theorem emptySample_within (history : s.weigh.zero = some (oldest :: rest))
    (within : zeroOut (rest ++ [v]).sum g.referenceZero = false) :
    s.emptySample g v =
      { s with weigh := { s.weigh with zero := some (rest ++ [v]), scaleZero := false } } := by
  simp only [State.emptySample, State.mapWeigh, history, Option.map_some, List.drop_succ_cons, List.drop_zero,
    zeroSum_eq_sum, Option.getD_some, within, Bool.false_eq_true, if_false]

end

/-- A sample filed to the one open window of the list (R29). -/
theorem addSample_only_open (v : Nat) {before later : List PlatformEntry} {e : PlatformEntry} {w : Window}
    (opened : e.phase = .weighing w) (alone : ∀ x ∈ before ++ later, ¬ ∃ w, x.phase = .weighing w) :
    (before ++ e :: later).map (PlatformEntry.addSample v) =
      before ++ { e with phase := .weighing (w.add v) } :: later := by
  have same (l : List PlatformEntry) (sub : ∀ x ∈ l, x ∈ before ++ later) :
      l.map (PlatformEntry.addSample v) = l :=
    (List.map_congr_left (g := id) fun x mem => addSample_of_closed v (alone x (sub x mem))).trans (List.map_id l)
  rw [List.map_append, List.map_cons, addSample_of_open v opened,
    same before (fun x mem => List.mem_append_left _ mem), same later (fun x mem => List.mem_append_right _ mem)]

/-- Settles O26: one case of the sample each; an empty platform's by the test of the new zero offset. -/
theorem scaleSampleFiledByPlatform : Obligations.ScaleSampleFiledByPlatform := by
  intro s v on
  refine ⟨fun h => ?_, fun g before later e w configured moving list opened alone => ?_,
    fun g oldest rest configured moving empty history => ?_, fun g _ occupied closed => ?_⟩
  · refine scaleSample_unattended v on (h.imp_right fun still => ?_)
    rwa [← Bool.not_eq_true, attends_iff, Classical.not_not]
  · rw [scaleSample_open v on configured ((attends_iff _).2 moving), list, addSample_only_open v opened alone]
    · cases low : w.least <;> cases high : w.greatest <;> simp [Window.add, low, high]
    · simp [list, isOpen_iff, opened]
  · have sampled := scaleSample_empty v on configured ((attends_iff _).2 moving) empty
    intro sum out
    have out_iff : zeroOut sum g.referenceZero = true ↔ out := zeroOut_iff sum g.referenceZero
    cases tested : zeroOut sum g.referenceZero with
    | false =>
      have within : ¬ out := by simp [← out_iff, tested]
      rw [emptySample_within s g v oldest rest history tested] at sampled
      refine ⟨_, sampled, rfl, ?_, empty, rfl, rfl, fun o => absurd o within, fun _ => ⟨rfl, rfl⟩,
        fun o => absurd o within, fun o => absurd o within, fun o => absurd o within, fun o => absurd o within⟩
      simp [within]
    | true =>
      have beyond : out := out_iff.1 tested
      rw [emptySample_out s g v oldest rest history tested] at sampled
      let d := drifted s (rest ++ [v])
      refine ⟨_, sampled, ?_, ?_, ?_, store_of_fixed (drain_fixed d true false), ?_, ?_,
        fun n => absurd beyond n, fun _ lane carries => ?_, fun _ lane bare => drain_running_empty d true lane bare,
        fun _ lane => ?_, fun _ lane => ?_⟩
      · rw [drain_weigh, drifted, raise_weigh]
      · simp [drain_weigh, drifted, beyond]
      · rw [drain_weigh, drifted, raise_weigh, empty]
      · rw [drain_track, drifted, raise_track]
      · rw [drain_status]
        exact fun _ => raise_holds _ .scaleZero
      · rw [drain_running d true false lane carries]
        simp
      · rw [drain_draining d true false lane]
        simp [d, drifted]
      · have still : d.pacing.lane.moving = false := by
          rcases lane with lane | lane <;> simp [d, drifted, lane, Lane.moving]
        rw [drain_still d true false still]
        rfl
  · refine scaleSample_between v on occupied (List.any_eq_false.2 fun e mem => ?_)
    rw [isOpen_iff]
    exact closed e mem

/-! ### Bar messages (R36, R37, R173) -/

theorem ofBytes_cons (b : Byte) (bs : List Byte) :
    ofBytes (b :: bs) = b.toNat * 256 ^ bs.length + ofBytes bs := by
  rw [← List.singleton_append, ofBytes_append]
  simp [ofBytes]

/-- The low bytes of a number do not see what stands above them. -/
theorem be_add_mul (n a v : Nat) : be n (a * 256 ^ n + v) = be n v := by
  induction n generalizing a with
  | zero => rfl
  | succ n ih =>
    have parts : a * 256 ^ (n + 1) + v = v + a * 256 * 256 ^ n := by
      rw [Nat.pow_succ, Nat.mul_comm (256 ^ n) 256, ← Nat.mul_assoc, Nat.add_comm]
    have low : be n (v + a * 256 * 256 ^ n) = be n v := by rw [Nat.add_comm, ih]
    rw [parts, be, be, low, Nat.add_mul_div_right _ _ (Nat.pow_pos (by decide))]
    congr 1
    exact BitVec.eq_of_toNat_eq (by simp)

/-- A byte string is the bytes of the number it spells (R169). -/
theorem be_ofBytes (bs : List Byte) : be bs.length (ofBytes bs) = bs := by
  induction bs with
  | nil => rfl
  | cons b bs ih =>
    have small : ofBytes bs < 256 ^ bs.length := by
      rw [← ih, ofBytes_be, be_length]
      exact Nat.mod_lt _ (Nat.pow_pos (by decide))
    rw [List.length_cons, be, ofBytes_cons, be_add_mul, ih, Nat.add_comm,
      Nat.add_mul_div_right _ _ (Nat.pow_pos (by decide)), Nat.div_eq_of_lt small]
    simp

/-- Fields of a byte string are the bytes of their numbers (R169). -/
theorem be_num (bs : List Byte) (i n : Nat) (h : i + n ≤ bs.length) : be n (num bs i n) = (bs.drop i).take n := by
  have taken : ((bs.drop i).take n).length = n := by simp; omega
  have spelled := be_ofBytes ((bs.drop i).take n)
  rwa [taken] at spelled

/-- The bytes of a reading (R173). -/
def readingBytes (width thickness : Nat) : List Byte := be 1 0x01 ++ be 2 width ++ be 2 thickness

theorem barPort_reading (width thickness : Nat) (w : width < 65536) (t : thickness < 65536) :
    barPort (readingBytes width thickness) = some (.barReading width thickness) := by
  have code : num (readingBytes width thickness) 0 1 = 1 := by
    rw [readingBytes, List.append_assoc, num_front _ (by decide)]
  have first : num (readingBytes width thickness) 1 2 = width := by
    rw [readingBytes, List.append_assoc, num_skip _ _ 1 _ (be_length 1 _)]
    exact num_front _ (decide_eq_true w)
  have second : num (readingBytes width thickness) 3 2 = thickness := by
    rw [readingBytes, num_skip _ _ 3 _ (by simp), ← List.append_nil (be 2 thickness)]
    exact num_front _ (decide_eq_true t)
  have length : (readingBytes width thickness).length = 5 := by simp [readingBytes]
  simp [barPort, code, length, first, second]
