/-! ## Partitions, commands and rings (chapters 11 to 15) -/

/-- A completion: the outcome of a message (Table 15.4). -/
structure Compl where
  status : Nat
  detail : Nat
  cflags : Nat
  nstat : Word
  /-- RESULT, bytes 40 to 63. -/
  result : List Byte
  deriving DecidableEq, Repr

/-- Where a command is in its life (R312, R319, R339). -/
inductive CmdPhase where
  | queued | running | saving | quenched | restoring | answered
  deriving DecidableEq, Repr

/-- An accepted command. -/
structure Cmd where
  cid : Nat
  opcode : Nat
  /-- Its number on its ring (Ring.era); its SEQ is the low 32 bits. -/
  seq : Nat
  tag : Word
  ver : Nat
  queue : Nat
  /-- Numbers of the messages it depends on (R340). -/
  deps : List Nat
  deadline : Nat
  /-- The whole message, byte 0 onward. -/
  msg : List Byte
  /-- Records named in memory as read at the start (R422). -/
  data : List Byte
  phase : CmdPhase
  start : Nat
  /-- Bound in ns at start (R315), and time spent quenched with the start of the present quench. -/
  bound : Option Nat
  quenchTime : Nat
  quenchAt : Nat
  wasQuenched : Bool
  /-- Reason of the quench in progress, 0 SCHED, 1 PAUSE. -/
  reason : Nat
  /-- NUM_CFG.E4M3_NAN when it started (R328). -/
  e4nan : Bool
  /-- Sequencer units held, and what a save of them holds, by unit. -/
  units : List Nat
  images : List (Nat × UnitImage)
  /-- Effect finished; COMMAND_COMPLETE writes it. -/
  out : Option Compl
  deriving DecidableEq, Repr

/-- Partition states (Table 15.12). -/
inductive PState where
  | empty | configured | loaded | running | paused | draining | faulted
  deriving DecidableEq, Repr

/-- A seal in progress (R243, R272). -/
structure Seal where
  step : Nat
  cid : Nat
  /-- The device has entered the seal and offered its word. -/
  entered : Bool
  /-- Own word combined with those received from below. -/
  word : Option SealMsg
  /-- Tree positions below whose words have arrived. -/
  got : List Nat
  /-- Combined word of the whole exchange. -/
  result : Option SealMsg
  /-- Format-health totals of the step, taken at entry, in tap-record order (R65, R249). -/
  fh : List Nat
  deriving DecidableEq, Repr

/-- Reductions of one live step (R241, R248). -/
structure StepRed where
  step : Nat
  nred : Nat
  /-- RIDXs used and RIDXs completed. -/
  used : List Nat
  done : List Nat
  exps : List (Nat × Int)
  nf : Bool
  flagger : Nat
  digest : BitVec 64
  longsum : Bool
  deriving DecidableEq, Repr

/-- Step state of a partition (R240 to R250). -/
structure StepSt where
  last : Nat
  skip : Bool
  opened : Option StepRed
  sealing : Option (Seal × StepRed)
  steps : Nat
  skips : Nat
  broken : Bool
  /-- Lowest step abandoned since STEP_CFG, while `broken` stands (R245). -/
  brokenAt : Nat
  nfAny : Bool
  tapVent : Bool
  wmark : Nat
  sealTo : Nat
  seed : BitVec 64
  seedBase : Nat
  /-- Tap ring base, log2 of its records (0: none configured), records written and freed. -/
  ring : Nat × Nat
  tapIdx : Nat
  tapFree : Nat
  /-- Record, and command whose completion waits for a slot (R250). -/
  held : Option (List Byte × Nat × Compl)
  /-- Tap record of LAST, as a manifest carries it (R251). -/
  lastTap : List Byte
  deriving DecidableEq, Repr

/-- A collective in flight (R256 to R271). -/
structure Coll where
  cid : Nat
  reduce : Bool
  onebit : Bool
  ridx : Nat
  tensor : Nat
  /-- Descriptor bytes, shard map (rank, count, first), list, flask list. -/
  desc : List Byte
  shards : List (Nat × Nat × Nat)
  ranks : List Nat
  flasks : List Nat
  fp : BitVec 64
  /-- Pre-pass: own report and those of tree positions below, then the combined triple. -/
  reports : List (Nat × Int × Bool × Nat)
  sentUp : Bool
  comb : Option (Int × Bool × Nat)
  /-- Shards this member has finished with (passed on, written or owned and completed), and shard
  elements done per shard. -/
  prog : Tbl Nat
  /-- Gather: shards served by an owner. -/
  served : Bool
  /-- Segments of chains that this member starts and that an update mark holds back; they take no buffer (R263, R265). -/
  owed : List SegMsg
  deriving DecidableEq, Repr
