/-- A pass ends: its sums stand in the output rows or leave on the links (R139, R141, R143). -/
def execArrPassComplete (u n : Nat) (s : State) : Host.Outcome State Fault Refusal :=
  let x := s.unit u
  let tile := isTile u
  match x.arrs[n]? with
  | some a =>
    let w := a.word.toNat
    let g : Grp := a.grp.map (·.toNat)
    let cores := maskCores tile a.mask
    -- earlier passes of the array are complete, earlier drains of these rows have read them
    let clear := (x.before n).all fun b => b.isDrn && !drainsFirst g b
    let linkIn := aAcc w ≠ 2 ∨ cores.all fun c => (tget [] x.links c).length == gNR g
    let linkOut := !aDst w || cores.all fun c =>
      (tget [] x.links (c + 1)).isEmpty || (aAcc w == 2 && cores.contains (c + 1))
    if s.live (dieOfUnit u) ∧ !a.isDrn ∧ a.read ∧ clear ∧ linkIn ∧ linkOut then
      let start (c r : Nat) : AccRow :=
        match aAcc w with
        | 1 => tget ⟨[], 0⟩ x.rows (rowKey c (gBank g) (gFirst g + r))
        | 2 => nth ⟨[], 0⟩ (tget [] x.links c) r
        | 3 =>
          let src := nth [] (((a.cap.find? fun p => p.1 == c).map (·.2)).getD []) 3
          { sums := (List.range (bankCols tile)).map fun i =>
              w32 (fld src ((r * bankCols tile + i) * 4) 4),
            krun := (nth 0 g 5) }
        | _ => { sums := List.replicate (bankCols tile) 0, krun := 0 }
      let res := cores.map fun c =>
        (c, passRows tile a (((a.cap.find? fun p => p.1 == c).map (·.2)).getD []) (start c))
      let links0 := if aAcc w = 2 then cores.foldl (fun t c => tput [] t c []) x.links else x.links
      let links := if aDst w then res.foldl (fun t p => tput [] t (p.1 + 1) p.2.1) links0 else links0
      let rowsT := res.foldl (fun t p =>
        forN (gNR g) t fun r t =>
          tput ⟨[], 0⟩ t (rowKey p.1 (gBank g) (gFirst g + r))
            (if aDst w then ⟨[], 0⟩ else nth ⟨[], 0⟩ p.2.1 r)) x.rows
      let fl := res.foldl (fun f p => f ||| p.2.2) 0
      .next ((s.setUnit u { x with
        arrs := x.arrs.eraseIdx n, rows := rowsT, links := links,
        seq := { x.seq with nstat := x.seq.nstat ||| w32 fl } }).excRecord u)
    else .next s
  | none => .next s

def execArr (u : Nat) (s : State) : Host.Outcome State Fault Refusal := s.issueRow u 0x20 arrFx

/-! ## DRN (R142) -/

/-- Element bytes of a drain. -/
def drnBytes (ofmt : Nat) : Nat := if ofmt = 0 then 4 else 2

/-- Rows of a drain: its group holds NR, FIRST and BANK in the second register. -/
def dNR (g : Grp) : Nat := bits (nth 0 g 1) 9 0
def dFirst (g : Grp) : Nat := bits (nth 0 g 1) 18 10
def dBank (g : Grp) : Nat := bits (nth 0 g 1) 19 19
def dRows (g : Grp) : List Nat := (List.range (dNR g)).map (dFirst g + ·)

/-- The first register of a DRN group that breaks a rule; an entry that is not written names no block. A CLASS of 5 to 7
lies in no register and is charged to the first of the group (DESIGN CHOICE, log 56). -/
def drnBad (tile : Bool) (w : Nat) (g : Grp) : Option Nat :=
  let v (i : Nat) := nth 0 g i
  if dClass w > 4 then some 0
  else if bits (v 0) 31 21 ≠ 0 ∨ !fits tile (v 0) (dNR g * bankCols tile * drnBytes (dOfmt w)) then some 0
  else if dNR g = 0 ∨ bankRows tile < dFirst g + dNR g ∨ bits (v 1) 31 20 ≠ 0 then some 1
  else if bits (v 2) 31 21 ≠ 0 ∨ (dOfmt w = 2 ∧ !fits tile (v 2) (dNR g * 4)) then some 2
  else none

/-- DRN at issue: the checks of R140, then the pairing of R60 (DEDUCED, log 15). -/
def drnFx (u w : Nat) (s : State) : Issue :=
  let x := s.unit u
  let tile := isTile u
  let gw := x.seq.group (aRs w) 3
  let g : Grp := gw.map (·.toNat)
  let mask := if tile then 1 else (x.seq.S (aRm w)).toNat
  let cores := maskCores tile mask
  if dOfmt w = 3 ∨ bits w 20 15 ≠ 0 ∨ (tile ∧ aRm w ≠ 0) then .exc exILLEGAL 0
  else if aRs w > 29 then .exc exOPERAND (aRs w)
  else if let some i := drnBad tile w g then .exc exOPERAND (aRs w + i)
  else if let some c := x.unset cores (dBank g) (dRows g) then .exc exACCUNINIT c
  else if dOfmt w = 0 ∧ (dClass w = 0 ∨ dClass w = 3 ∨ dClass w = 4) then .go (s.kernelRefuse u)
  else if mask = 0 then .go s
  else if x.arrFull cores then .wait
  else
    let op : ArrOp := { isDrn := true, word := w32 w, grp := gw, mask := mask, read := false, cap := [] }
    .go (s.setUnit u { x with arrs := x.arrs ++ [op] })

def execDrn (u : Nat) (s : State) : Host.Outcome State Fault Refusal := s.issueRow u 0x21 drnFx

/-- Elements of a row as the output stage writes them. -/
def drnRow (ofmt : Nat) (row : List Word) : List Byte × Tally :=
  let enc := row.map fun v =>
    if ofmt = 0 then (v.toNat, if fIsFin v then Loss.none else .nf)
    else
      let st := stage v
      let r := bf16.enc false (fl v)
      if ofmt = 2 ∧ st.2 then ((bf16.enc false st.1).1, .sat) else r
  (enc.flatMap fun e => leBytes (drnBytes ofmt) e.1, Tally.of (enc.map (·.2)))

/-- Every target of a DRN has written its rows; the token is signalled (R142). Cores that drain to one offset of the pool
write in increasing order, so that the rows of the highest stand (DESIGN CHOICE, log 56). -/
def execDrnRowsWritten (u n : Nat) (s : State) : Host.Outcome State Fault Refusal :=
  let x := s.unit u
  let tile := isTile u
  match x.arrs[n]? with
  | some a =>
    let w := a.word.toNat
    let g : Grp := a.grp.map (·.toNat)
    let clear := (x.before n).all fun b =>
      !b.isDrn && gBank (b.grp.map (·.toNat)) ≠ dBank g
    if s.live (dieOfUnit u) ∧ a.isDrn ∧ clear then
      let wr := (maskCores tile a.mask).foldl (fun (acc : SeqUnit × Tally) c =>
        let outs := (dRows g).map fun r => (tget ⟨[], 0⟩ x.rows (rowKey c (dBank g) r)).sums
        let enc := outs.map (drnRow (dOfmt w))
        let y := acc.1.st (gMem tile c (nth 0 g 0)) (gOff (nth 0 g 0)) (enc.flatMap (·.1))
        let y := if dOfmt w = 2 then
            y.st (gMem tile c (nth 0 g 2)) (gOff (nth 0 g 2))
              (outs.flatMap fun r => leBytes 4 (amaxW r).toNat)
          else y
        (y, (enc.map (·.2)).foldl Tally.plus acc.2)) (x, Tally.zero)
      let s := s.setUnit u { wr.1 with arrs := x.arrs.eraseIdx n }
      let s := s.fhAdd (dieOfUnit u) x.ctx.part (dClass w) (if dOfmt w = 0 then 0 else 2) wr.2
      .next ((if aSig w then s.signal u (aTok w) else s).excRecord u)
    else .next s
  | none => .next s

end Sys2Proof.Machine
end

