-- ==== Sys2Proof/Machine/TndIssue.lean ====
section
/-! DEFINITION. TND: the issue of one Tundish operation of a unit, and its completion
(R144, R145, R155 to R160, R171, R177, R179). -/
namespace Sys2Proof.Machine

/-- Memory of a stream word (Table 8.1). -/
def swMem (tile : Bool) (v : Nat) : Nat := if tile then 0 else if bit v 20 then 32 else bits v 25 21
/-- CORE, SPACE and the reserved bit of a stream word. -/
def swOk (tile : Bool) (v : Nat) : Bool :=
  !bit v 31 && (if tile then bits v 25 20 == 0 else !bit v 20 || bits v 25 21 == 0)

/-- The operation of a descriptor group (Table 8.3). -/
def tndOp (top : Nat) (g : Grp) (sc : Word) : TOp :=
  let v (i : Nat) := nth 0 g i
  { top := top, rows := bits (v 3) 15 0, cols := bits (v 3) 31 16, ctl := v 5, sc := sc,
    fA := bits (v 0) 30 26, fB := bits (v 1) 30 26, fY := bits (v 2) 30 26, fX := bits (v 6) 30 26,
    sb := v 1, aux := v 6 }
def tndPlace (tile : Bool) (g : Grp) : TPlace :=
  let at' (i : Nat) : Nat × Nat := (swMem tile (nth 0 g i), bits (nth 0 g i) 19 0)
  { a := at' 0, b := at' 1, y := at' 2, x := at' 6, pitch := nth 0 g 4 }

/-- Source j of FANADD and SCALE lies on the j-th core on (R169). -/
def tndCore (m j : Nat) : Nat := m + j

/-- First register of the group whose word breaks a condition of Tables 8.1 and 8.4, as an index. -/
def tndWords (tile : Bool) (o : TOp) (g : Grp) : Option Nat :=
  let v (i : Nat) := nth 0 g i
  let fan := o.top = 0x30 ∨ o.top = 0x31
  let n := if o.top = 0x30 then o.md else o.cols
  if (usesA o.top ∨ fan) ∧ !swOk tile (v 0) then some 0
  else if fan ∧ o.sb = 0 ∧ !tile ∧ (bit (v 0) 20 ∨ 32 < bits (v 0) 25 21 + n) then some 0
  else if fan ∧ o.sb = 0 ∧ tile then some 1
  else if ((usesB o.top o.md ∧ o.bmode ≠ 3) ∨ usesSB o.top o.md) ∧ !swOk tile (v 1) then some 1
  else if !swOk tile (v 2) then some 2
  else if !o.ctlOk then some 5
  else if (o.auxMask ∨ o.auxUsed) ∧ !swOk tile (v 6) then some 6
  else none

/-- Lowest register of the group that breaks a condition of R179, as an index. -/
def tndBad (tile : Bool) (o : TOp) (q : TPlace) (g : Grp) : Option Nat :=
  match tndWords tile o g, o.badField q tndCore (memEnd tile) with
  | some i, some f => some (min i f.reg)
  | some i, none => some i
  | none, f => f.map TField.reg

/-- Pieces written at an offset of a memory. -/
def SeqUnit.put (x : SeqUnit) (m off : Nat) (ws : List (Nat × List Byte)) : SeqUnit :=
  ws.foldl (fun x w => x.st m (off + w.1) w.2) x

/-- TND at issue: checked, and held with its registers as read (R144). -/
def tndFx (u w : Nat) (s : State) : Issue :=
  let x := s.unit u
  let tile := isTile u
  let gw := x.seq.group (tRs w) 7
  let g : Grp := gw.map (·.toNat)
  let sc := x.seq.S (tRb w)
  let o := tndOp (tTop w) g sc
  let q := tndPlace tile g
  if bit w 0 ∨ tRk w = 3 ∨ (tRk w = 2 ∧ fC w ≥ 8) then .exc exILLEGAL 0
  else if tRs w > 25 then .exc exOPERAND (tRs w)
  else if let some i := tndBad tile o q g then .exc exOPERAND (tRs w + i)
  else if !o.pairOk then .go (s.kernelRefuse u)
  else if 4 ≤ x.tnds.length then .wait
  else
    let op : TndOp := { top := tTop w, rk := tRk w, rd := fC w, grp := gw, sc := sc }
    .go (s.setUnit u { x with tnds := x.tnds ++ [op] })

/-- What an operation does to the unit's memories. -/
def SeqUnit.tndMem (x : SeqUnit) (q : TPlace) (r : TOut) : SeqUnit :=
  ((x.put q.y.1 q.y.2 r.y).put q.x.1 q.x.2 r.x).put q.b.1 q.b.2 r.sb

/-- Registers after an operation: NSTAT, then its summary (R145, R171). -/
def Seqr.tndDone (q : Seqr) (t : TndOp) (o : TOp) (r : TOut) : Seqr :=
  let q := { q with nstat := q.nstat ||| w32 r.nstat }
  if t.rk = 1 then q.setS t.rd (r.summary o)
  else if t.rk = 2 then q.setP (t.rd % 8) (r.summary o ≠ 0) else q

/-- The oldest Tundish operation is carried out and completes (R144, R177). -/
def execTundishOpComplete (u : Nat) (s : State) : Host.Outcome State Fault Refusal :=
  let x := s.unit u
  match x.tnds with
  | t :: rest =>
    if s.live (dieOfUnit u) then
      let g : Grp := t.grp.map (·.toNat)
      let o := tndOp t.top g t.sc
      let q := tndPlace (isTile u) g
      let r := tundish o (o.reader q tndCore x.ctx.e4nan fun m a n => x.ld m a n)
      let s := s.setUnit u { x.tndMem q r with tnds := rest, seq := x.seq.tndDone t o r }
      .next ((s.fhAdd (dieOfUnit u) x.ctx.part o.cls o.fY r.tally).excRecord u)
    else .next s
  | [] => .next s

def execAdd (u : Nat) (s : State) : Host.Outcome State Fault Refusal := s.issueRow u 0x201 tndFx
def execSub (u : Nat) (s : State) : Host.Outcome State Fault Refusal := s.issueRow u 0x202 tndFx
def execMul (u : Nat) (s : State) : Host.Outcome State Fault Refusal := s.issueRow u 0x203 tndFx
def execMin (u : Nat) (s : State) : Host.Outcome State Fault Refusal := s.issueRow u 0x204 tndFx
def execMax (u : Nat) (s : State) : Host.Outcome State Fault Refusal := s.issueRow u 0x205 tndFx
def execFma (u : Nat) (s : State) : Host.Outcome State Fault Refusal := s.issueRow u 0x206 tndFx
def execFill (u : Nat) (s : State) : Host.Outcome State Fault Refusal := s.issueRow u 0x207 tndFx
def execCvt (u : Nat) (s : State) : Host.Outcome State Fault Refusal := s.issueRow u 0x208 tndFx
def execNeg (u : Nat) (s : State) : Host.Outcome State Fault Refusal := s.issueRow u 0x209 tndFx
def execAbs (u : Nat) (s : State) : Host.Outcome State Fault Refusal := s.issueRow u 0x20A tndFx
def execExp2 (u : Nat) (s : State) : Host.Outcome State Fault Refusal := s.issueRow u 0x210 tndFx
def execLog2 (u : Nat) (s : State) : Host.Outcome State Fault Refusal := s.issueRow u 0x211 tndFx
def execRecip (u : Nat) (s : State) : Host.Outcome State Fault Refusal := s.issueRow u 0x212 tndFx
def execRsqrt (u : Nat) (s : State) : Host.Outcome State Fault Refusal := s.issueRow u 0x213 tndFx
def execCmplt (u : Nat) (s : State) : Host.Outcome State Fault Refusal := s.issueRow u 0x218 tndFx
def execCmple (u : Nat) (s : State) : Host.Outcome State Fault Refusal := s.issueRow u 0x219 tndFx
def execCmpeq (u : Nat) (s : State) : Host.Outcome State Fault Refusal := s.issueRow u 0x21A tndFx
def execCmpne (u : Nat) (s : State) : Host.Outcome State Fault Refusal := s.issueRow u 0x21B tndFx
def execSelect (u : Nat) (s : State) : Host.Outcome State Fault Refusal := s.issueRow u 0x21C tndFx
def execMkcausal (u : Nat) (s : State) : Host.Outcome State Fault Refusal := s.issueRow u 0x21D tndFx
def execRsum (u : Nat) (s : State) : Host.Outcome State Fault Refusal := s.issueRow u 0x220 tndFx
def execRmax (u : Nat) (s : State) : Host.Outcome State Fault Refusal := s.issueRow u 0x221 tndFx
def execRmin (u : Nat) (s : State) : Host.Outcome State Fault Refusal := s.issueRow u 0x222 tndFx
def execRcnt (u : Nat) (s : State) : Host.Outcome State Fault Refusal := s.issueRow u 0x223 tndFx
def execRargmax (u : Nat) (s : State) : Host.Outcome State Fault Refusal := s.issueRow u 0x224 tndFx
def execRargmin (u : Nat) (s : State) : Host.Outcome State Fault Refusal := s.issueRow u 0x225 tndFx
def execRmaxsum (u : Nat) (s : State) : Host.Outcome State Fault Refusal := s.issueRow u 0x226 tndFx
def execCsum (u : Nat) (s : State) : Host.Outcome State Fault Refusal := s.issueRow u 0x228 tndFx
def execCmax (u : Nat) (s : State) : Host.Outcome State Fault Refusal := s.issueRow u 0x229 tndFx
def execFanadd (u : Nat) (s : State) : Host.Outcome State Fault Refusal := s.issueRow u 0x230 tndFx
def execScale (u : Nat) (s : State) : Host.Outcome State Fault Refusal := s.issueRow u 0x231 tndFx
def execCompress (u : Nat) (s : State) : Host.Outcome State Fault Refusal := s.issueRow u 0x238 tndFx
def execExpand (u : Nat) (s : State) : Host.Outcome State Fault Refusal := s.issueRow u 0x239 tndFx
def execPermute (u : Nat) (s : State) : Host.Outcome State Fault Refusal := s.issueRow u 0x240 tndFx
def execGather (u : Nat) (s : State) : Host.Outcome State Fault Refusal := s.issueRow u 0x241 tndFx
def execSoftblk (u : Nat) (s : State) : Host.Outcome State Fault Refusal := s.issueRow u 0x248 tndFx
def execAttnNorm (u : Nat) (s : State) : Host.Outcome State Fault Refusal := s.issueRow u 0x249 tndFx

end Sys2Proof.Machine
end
********************
Count lines, not occurrences: report how many lines in the entries above include the word "stands", as a number alone.

2